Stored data
========================================================================
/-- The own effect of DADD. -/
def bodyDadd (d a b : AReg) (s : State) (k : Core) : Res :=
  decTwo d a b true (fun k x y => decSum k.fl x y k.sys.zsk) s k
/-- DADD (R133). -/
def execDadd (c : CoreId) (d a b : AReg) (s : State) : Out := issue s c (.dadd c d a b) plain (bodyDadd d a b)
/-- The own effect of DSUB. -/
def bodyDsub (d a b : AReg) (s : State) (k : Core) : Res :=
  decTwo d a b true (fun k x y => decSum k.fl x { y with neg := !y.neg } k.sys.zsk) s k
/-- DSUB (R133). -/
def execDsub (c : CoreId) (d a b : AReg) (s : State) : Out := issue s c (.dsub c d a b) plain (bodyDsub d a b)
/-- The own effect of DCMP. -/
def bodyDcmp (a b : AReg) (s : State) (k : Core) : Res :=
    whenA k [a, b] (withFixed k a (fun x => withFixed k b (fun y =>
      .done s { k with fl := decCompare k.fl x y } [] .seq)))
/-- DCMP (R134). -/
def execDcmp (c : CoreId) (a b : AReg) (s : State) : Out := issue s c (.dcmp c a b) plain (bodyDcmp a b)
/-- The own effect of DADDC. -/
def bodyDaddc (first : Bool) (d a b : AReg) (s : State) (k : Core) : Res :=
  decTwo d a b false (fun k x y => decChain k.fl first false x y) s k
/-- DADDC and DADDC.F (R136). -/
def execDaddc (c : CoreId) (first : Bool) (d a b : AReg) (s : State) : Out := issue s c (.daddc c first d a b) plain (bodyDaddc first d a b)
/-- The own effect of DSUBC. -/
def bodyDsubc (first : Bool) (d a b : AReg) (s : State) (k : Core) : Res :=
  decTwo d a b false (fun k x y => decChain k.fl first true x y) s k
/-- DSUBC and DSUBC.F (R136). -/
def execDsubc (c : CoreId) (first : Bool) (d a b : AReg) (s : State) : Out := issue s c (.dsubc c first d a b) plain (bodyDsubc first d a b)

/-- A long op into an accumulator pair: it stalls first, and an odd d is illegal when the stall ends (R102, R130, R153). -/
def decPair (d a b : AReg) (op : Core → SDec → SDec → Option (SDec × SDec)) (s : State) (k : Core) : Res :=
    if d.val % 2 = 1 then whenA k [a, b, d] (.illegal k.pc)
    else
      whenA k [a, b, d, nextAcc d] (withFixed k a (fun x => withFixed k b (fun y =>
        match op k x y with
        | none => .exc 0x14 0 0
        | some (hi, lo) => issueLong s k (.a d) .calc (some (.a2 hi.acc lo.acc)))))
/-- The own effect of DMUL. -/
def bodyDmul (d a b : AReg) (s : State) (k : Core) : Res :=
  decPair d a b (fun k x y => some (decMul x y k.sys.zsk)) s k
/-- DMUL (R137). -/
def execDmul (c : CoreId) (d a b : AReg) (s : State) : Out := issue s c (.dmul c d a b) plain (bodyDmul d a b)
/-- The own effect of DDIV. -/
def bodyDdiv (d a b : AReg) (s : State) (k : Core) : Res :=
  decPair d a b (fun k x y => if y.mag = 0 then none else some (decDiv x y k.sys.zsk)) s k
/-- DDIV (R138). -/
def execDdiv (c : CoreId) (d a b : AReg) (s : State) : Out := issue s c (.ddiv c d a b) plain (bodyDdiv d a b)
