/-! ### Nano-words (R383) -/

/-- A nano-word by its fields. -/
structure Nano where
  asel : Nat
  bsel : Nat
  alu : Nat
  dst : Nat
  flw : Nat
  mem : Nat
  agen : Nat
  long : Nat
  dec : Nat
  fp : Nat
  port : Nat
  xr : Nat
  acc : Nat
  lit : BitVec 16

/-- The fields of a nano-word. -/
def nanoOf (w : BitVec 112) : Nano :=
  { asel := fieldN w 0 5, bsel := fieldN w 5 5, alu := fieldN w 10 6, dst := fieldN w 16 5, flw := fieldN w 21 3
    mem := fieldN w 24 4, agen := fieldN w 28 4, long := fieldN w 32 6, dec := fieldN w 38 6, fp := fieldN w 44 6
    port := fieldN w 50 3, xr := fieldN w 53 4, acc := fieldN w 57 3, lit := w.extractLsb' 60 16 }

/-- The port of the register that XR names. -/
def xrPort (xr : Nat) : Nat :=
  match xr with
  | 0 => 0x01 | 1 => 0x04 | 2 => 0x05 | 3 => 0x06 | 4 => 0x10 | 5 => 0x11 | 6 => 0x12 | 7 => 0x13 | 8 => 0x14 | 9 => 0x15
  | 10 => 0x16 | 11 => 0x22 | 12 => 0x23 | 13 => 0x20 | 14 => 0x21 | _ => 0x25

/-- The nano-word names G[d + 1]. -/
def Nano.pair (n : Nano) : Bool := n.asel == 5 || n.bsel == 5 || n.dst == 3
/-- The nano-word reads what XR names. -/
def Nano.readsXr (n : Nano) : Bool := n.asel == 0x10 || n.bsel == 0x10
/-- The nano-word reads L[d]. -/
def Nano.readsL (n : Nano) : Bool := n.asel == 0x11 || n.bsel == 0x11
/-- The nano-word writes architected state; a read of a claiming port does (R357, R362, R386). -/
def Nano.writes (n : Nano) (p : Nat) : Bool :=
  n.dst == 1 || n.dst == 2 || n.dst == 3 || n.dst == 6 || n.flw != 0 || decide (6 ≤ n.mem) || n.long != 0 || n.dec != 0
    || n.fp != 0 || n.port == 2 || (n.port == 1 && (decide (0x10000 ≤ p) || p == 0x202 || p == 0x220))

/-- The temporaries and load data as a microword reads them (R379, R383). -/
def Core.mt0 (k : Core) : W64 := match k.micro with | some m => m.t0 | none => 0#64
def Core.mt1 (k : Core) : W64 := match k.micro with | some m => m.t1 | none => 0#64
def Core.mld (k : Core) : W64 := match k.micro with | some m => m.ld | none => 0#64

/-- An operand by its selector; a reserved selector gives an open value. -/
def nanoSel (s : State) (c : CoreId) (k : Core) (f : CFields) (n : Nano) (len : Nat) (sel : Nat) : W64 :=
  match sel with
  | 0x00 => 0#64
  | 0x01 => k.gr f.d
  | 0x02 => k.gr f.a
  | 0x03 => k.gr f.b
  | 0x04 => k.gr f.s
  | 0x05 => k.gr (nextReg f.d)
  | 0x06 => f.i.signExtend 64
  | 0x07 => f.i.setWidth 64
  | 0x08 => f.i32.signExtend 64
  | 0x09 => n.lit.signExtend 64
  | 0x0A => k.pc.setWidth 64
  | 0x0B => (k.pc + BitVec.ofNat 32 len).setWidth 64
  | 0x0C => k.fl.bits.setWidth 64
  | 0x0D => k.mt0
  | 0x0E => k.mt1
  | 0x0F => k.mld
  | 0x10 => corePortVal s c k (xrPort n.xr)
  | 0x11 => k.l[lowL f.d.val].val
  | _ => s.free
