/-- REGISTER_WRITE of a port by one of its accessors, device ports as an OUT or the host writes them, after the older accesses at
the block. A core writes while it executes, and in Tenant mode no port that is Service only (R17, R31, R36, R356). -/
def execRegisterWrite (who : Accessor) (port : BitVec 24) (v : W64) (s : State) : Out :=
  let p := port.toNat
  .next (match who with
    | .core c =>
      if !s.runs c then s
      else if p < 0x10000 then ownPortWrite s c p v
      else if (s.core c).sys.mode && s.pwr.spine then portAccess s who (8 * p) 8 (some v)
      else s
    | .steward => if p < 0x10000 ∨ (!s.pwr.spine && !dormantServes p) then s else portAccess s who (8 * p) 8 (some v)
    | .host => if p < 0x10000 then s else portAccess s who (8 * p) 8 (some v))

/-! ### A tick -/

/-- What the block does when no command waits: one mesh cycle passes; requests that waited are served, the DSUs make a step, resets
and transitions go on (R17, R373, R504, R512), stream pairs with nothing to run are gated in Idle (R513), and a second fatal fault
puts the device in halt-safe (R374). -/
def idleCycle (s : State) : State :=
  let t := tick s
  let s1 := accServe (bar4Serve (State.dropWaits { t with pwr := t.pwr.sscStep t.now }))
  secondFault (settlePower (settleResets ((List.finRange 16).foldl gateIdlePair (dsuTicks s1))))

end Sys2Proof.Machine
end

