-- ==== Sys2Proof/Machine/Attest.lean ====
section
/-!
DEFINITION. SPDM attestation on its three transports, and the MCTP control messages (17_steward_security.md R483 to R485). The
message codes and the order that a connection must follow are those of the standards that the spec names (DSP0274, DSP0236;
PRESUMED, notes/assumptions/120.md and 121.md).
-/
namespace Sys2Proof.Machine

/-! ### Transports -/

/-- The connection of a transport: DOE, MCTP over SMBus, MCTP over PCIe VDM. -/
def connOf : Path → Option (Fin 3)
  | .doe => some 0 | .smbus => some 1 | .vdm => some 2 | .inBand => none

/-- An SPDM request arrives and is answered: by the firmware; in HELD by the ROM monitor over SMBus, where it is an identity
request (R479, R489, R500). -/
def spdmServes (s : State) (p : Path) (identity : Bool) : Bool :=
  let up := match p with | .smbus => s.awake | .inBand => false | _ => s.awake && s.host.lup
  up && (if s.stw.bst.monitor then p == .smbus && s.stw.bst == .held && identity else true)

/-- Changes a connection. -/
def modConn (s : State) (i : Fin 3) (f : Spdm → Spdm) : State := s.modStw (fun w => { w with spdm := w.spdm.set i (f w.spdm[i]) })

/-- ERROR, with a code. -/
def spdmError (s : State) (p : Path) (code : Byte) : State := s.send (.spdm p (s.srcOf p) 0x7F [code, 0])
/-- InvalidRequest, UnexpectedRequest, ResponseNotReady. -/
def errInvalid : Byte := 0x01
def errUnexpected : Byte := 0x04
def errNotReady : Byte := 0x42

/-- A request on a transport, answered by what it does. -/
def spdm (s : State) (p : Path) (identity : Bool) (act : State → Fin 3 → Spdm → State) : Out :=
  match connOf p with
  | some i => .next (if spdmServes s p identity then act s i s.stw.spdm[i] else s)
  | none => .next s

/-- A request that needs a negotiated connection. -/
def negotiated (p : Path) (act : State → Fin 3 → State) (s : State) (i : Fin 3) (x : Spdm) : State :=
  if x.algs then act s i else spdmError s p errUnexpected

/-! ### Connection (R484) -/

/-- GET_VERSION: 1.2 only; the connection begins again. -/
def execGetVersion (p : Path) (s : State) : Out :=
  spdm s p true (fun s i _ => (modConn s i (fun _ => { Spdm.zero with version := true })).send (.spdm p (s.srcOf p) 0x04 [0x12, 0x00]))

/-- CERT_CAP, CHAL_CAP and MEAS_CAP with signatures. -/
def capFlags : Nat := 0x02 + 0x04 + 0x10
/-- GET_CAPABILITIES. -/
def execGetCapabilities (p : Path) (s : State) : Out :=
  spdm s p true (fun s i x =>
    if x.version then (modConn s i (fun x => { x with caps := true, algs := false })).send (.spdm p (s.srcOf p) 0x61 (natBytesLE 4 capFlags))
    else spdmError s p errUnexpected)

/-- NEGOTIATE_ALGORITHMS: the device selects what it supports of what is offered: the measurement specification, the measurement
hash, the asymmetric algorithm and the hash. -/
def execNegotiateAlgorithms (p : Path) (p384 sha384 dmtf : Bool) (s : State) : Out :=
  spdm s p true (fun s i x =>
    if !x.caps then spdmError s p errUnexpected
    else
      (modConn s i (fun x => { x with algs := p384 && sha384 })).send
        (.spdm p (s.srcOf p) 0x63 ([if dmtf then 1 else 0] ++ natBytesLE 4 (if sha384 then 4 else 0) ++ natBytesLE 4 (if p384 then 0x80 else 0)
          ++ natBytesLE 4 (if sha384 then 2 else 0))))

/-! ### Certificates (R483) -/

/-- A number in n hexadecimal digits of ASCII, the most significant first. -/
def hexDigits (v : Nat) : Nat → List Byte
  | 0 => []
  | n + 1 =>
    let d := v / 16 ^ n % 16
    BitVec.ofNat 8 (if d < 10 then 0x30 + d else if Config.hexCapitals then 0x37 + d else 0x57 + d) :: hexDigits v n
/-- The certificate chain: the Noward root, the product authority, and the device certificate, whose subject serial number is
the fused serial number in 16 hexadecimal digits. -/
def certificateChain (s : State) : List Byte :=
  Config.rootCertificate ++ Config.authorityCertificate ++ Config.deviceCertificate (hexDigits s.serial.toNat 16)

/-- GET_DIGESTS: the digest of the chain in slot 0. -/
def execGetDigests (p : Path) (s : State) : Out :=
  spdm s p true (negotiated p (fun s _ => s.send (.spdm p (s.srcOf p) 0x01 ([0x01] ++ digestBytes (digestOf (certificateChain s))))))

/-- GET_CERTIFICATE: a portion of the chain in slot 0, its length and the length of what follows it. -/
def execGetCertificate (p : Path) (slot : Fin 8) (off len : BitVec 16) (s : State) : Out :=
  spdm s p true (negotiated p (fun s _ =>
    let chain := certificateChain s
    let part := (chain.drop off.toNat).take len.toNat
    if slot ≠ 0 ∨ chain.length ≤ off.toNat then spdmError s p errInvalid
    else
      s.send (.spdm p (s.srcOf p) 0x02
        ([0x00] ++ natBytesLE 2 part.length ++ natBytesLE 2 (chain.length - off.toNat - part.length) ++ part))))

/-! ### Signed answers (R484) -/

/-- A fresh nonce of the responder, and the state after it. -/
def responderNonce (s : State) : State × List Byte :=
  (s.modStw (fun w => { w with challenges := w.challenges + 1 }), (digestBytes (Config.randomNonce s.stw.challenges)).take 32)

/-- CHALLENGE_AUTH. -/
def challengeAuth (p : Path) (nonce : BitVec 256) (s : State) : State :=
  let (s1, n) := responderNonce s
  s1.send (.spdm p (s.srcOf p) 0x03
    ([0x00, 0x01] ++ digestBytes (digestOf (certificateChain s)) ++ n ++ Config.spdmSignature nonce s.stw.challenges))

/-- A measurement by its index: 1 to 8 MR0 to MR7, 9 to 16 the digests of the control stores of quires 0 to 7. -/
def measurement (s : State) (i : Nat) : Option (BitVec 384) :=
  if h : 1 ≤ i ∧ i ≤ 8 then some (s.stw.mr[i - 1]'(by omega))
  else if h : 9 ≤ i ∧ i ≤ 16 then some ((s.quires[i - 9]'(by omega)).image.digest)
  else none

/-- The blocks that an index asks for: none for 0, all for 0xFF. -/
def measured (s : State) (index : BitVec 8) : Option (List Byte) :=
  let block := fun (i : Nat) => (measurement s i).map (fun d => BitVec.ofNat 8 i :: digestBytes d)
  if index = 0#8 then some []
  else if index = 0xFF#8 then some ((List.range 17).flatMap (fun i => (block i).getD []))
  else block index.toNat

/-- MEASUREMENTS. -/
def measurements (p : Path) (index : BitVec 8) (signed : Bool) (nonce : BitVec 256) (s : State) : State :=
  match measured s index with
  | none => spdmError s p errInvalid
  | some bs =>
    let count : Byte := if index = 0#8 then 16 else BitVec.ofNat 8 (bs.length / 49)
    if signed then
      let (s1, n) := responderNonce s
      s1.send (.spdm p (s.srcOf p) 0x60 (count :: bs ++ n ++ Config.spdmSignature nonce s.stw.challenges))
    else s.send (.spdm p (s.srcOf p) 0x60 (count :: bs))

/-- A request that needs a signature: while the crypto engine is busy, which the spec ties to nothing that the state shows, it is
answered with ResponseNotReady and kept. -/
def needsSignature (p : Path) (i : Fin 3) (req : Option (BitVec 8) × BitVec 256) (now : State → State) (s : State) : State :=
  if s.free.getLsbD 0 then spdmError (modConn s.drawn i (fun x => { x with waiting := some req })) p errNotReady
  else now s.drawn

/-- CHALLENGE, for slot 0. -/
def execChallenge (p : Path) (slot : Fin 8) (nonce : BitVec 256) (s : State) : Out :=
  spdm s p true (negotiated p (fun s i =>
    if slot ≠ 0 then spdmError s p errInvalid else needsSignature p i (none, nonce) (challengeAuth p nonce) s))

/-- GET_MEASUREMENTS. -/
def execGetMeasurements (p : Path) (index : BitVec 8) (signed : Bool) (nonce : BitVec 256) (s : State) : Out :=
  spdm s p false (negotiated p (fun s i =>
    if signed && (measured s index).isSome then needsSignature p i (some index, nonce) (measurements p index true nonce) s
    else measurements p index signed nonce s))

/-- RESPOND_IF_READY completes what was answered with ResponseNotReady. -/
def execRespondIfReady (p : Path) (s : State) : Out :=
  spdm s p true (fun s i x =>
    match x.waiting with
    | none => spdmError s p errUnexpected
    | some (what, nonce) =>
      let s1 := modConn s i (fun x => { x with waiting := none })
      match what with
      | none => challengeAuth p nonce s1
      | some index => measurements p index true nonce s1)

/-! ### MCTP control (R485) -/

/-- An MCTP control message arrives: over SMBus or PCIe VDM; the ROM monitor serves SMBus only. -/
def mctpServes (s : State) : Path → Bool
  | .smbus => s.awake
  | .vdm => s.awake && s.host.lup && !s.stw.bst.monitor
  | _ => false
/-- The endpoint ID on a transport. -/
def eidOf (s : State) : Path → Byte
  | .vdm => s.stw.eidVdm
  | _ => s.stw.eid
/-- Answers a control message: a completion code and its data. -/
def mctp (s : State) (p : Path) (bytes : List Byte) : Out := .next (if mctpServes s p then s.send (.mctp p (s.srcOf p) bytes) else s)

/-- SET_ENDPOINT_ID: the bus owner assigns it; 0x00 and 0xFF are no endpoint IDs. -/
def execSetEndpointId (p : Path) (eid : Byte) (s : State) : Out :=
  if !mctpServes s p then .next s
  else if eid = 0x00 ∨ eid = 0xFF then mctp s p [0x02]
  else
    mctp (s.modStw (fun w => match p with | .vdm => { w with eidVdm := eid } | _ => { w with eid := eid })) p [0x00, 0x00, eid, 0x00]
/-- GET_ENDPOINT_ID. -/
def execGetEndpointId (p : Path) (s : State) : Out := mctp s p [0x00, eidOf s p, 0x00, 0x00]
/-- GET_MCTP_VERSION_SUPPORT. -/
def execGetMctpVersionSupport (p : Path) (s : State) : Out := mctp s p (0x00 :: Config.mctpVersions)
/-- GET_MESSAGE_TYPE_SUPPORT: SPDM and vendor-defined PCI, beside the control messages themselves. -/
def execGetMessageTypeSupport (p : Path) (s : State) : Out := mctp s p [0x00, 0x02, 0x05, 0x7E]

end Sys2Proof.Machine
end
========================================================================
Transcribe the records above exactly, beginning at the line that contains "spdm s p true (negotiated p (fun s i =>" and ending with the line that contains "with ResponseNotReady. -/", both included, and nothing else.

## OUTPUT BELOW
  spdm s p true (negotiated p (fun s i =>
    if slot ≠ 0 then spdmError s p errInvalid else needsSignature p i (none, nonce) (challengeAuth p nonce) s))

/-- GET_MEASUREMENTS. -/
def execGetMeasurements (p : Path) (index : BitVec 8) (signed : Bool) (nonce : BitVec 256) (s : State) : Out :=
  spdm s p false (negotiated p (fun s i =>
    if signed && (measured s index).isSome then needsSignature p i (some index, nonce) (measurements p index true nonce) s
    else measurements p index signed nonce s))

/-- RESPOND_IF_READY completes what was answered with ResponseNotReady. -/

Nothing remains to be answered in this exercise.